The final list of products covered by the Section 301 duties was set forth in the first set of tariff lines, which affects $34 billion in goods and represents 818 of the 1,333 lines from the administration's original proposed list. Tariffs on these products will become effective on July 6.

Members of the public will soon be able to request that particular products from this list be excluded from the additional tariffs. More information about the product exclusion request process, including the procedures for submitting exclusion requests and oppositions to such requests, will be published in the Federal Register within the next few weeks.
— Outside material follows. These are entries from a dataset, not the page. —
-- ==== Sys2Proof/Machine/Alu.lean ====
section
/-!
DEFINITION. Machine/Alu.lean: arithmetic and constants (R38, R39).
-/
namespace Sys2Proof.Machine

/-- An ALU instruction: g[rd] becomes `f g[ra] g[rb]` (R38). -/
def aluOp (mn : String) (f : Word → Word → Word) (x : CtxId) (rd ra rb : RegNo) (s : State) : Outc :=
  issue x mn (inProfiles x [.p, .s, .e, .t]) false [rd, ra, rb] s (fun s => s.setG x rd (f (s.g x ra) (s.g x rb)))

/-- An immediate instruction: g[rd] becomes `f g[rd] g[ra]` (R39). -/
def immOp (mn : String) (ok : Bool) (uses : List RegNo) (f : Word → Word → Word) (x : CtxId) (rd ra : RegNo) (s : State) : Outc :=
  issue x mn ok true uses s (fun s => s.setG x rd (f (s.g x rd) (s.g x ra)))

/-- The number of 1 bits. -/
def popCount (v : Word) : Word := BitVec.ofNat 64 ((List.range 64).foldl (fun n i => n + (v.getLsbD i).toNat) 0)
/-- The number of leading zeros. -/
def leadZeros (v : Word) : Word := BitVec.ofNat 64 (if v = 0 then 64 else 63 - v.toNat.log2)
/-- The low `n` bytes in reverse order, the rest zero. -/
def bswapN (n : Nat) (v : Word) : Word := BitVec.ofNat 64 (beNat (leBytes n v.toNat))
/-- MOVI (R39): imm16 placed in quarter ra[1:0]; ra[2] = 1 keeps the other bits of g[rd]. -/
def moviVal (ra : RegNo) (imm : BitVec 16) (old : Word) : Word :=
  let q := 16 * (ra.val % 4)
  let v : Word := (imm.setWidth 64 : Word) <<< q
  if 4 ≤ ra.val then (old &&& ~~~((0xFFFF : Word) <<< q)) ||| v else v

/-- ADD (R38, Table 2.11): g[ra] + g[rb] modulo 2^64. -/
def execAdd (x : CtxId) (rd ra rb : RegNo) (s : State) : Outc := aluOp "ADD" (fun a b => a + b) x rd ra rb s
/-- SUB (R38, Table 2.11): g[ra] - g[rb] modulo 2^64. -/
def execSub (x : CtxId) (rd ra rb : RegNo) (s : State) : Outc := aluOp "SUB" (fun a b => a - b) x rd ra rb s
/-- AND (R38, Table 2.11): bitwise AND. -/
def execAndd (x : CtxId) (rd ra rb : RegNo) (s : State) : Outc := aluOp "AND" (fun a b => a &&& b) x rd ra rb s
/-- OR (R38, Table 2.11): bitwise OR. -/
def execOrr (x : CtxId) (rd ra rb : RegNo) (s : State) : Outc := aluOp "OR" (fun a b => a ||| b) x rd ra rb s
/-- XOR (R38, Table 2.11): bitwise XOR. -/
def execXor (x : CtxId) (rd ra rb : RegNo) (s : State) : Outc := aluOp "XOR" (fun a b => a ^^^ b) x rd ra rb s
/-- ANDN (R38, Table 2.11): a AND NOT b. -/
def execAndn (x : CtxId) (rd ra rb : RegNo) (s : State) : Outc := aluOp "ANDN" (fun a b => a &&& ~~~b) x rd ra rb s
/-- SHL (R38, Table 2.11): shift left by g[rb] bits [5:0]. -/
def execShl (x : CtxId) (rd ra rb : RegNo) (s : State) : Outc := aluOp "SHL" (fun a b => shiftKind 0 a (b.toNat % 64)) x rd ra rb s
/-- SHR (R38, Table 2.11): logical shift right. -/
def execShr (x : CtxId) (rd ra rb : RegNo) (s : State) : Outc := aluOp "SHR" (fun a b => shiftKind 1 a (b.toNat % 64)) x rd ra rb s
/-- SAR (R38, Table 2.11): arithmetic shift right. -/
def execSar (x : CtxId) (rd ra rb : RegNo) (s : State) : Outc := aluOp "SAR" (fun a b => shiftKind 2 a (b.toNat % 64)) x rd ra rb s
/-- ROL (R38, Table 2.11): rotate left. -/
def execRol (x : CtxId) (rd ra rb : RegNo) (s : State) : Outc := aluOp "ROL" (fun a b => shiftKind 3 a (b.toNat % 64)) x rd ra rb s
/-- MINU (R38, Table 2.11): unsigned minimum. -/
def execMinu (x : CtxId) (rd ra rb : RegNo) (s : State) : Outc := aluOp "MINU" (fun a b => if a.toNat ≤ b.toNat then a else b) x rd ra rb s
/-- MAXU (R38, Table 2.11): unsigned maximum. -/
def execMaxu (x : CtxId) (rd ra rb : RegNo) (s : State) : Outc := aluOp "MAXU" (fun a b => if a.toNat ≤ b.toNat then b else a) x rd ra rb s
/-- MIN (R38, Table 2.11): signed minimum. -/
def execMin (x : CtxId) (rd ra rb : RegNo) (s : State) : Outc := aluOp "MIN" (fun a b => if a.toInt ≤ b.toInt then a else b) x rd ra rb s
/-- MAX (R38, Table 2.11): signed maximum. -/
def execMax (x : CtxId) (rd ra rb : RegNo) (s : State) : Outc := aluOp "MAX" (fun a b => if a.toInt ≤ b.toInt then b else a) x rd ra rb s
/-- SLTU (R38, Table 2.11): 1 if a < b unsigned. -/
def execSltu (x : CtxId) (rd ra rb : RegNo) (s : State) : Outc := aluOp "SLTU" (fun a b => if a.toNat < b.toNat then 1 else 0) x rd ra rb s
/-- SLT (R38, Table 2.11): 1 if a < b signed. -/
def execSlt (x : CtxId) (rd ra rb : RegNo) (s : State) : Outc := aluOp "SLT" (fun a b => if a.toInt < b.toInt then 1 else 0) x rd ra rb s
/-- MUL (R38, Table 2.11): the low 64 bits of the product. -/
def execMul (x : CtxId) (rd ra rb : RegNo) (s : State) : Outc := aluOp "MUL" (fun a b => a * b) x rd ra rb s
/-- POPC (R38, Table 2.11): the number of 1 bits of a. -/
def execPopc (x : CtxId) (rd ra rb : RegNo) (s : State) : Outc := aluOp "POPC" (fun a _ => popCount a) x rd ra rb s
/-- CLZ (R38, Table 2.11): the number of leading zeros of a. -/
def execClz (x : CtxId) (rd ra rb : RegNo) (s : State) : Outc := aluOp "CLZ" (fun a _ => leadZeros a) x rd ra rb s
/-- BSWAP16 (R38, Table 2.11): the low 2 bytes swapped. -/
def execBswap16 (x : CtxId) (rd ra rb : RegNo) (s : State) : Outc := aluOp "BSWAP16" (fun a _ => bswapN 2 a) x rd ra rb s
/-- BSWAP32 (R38, Table 2.11): the low 4 bytes swapped. -/
def execBswap32 (x : CtxId) (rd ra rb : RegNo) (s : State) : Outc := aluOp "BSWAP32" (fun a _ => bswapN 4 a) x rd ra rb s
/-- BSWAP64 (R38, Table 2.11): all 8 bytes swapped. -/
def execBswap64 (x : CtxId) (rd ra rb : RegNo) (s : State) : Outc := aluOp "BSWAP64" (fun a _ => bswapN 8 a) x rd ra rb s
/-- CSADD (R38, Table 2.11): the 16-bit ones'-complement sum. -/
def execCsadd (x : CtxId) (rd ra rb : RegNo) (s : State) : Outc := aluOp "CSADD" (fun a b => BitVec.ofNat 64 (fold16 (a.toNat % 65536 + b.toNat % 65536))) x rd ra rb s

/-- ADDI (R39). -/
def execAddi (x : CtxId) (rd ra : RegNo) (imm : BitVec 16) (s : State) : Outc :=
  immOp "ADDI" (true) [rd, ra] (fun _ a => a + simm imm) x rd ra s
/-- ANDI (R39). -/
def execAndi (x : CtxId) (rd ra : RegNo) (imm : BitVec 16) (s : State) : Outc :=
  immOp "ANDI" (true) [rd, ra] (fun _ a => a &&& zimm imm) x rd ra s
/-- ORI (R39). -/
def execOri (x : CtxId) (rd ra : RegNo) (imm : BitVec 16) (s : State) : Outc :=
  immOp "ORI" (true) [rd, ra] (fun _ a => a ||| zimm imm) x rd ra s
/-- XORI (R39). -/
def execXori (x : CtxId) (rd ra : RegNo) (imm : BitVec 16) (s : State) : Outc :=
  immOp "XORI" (true) [rd, ra] (fun _ a => a ^^^ zimm imm) x rd ra s
/-- SHI (R39). -/
def execShi (x : CtxId) (rd ra : RegNo) (imm : BitVec 16) (s : State) : Outc :=
  immOp "SHI" (decide (imm.toNat < 256)) [rd, ra] (fun _ a => shiftKind (immBits imm 6 2) a (immBits imm 0 6)) x rd ra s
/-- MOVI (R39). -/
def execMovi (x : CtxId) (rd ra : RegNo) (imm : BitVec 16) (s : State) : Outc :=
  immOp "MOVI" (decide (ra.val < 8)) [rd] (fun old _ => moviVal ra imm old) x rd ra s

end Sys2Proof.Machine
end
The second set of tariff lines, which affects $16 billion in goods, is undergoing further review in the notice-and-comment process. The relevant dates are as follows:

  • June 29: Deadline for requests to appear.
  • July 20: Deadline for submitting written comments.
  • July 24: Public hearing.
  • July 31: Deadline for submitting post-hearing rebuttal comments.

Investment Restrictions and Enhanced Export Controls. Chinese persons and entities will also be subject to specific investment restrictions and enhanced export controls related to the acquisition of "industrially significant technology." Proposed measures will be announced by June 30, and implemented shortly thereafter.

Various factors (like a newly reached U.S.-China trade deal) could impact the timeline for implementation or the decision whether to implement the above-described measures at all.

President Trump Considers Section 232 Tariffs

Separate from the Section 301 tariff actions is the Trump Administration's recent imposition of additional 25 percent tariffs on steel imports and additional 10 percent tariffs on aluminum imports. As we have written, these duties were imposed on national security grounds pursuant to Section 232. Although the duties went into effect against most countries (including China) on March 23, 2018, they did not apply to Canada, Mexico, or the European Union countries until June 1.

Recent Developments. President Trump is reportedly considering another round of Section 232 duties of potentially up to 25 percent on automobile and auto parts imports. The Department of Commerce began investigating that issue on May 23, 2018. Although, given the lengthy investigation process, these tariffs (if imposed at all) would likely not be implemented for some time, these developments represent another factor that could complicate the U.S.-China trade relationship, as well as the NAFTA renegotiation process.

Additionally, the administration has suggested that it is considering whether to initiate Section 232 cases on other industries, including semiconductors and artificial intelligence.

* * *

Against this backdrop of uncertainty and in response to the recent U.S. tariffs described above, many countries around the world have announced retaliatory tariffs. We will continue to monitor significant developments.

Three Key Takeaways

  1. Acting under its Section 301 authority, the Trump Administration will impose additional 25 percent tariffs on $34 billion worth of Chinese-origin goods containing "industrially significant technology" beginning on July 6. An additional $16 billion worth of Chinese-origin goods also could become subject to additional duties in the future. Further, the administration plans to impose investment restrictions and enhanced export controls relating to Chinese acquisitions of "industrially significant technology" from U.S. companies within the next month.
  2. Section 232 tariffs have now gone into effect for countries that were previously excluded, and additional products may become subject to Section 232 tariffs in the future.
  3. Companies impacted by the tariffs should consider whether they should take steps to mitigate their risks, including engaging directly with the U.S. government through either the public notice-and-comment process associated with the second set of Section 301 tariff lines or the product exclusion process available for both types of duties.

The content of this article is intended to provide a general guide to the subject matter. Specialist advice should be sought about your specific circumstances.